Information Block Start
/-- Perform or start the store of one lane's bytes (R129, R133): the parts waited for, and an error posted at once. -/
def State.storeBytes (s : State) (v : View) (id lane : Nat) (pol : Pol) (bs : List SByte) : State × Nat × Option PostErr :=
  let agent := v.agent s
  let err (b : SByte) (remote : Bool) : Option PostErr := some { remote := remote, addr := b.va, flight := id, lane := lane }
  let dead := bs.find? fun b => s.remoteBad b.pa
  let bs := bs.filter fun b => !s.remoteBad b.pa
  let near := bs.filter fun b => !b.far
  let runs := farRuns (bs.filter fun b => b.far)
  let full (w : Nat) : Bool := (List.range 8).all fun j => near.any fun b => b.pa == 8 * w + j
  let u := s.gangUid v.a
  -- owned words are written, other units are requested and hold the bytes pending
  let xh := (s.l1Of agent).foreignHits v.g.ctx near
  let s := if xh = 0 then s else s.countLine agent v.g.ctx.toNat fun n => { n with xhits := n.xhits + xh }
  let r := near.foldl (init := (s, ([] : List Nat), (none : Option PostErr))) fun acc b =>
    let s := acc.1
    let c := s.l1Of agent
    if c.owned.contains b.ukey && !c.asked.contains b.ukey && (c.word (b.pa / 8)).any L1Word.owned then
      let w := c.putOwned b.pa b.val (full (b.pa / 8))
      let s := s.setL1 agent (w.1.noteStorer b.ukey u)
      (s, acc.2.1, PostErr.join acc.2.2 (if w.2 then err b (pkgOf b.pa != s.pkg.toNat) else none))
    else
      let ask := !c.asked.contains b.ukey
      let c := { c with
        pend := c.pend ++ [{ pa := b.pa, val := b.val, ukey := b.ukey, actor := v.a, flight := id, va := b.va,
                             lane := lane, pol := pol, prpt := b.prpt }]
        asked := if ask then c.asked ++ [b.ukey] else c.asked }
      let s := s.setL1 agent c
      -- the grant fills the unit's sectors (assumption 116)
      let s := if ask then (s.countLine agent v.g.ctx.toNat fun n => { n with fills := n.fills + unitSize b.ukey / 32 }).request
        agent b.ukey (.reg (some v.a)) b.prpt else s
      (s, if acc.2.1.contains b.ukey then acc.2.1 else acc.2.1 ++ [b.ukey], acc.2.2)
  let s := runs.foldl (init := r.1) fun s run =>
    match run with
    | [] => s
    | b :: _ =>
      (s.farTouch agent b.pa run.length).request agent b.ukey
        (.farStore (some v.a) id lane b.pa (run.map SByte.val) b.va) b.prpt
  (s, r.2.1.length + runs.length, match dead with | some b => err b true | none => r.2.2)

/-- Several parts of one flight may fall on one unit; each unit counts once. -/
def State.stores (s : State) (v : View) (id : Nat) (pol : Pol) (lanes : List (Nat × List SByte)) :
    State × Nat × Option PostErr :=
  lanes.foldl (init := (s, 0, none)) fun acc bs =>
    let agent := v.agent acc.1
    let had := ((acc.1.l1Of agent).pend.filter fun p => p.flight == id && p.actor == v.a).map PStore.ukey
    let again := ((bs.2.filter fun b => !b.far && had.contains b.ukey).map SByte.ukey).eraseDups.length
    let r := acc.1.storeBytes v id bs.1 pol bs.2
    (r.1, acc.2.1 + r.2.1 - again, PostErr.join acc.2.2 r.2.2)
Information Block End
If a line in the material holds the string "fills", count it, then state the number of such lines and nothing else.

2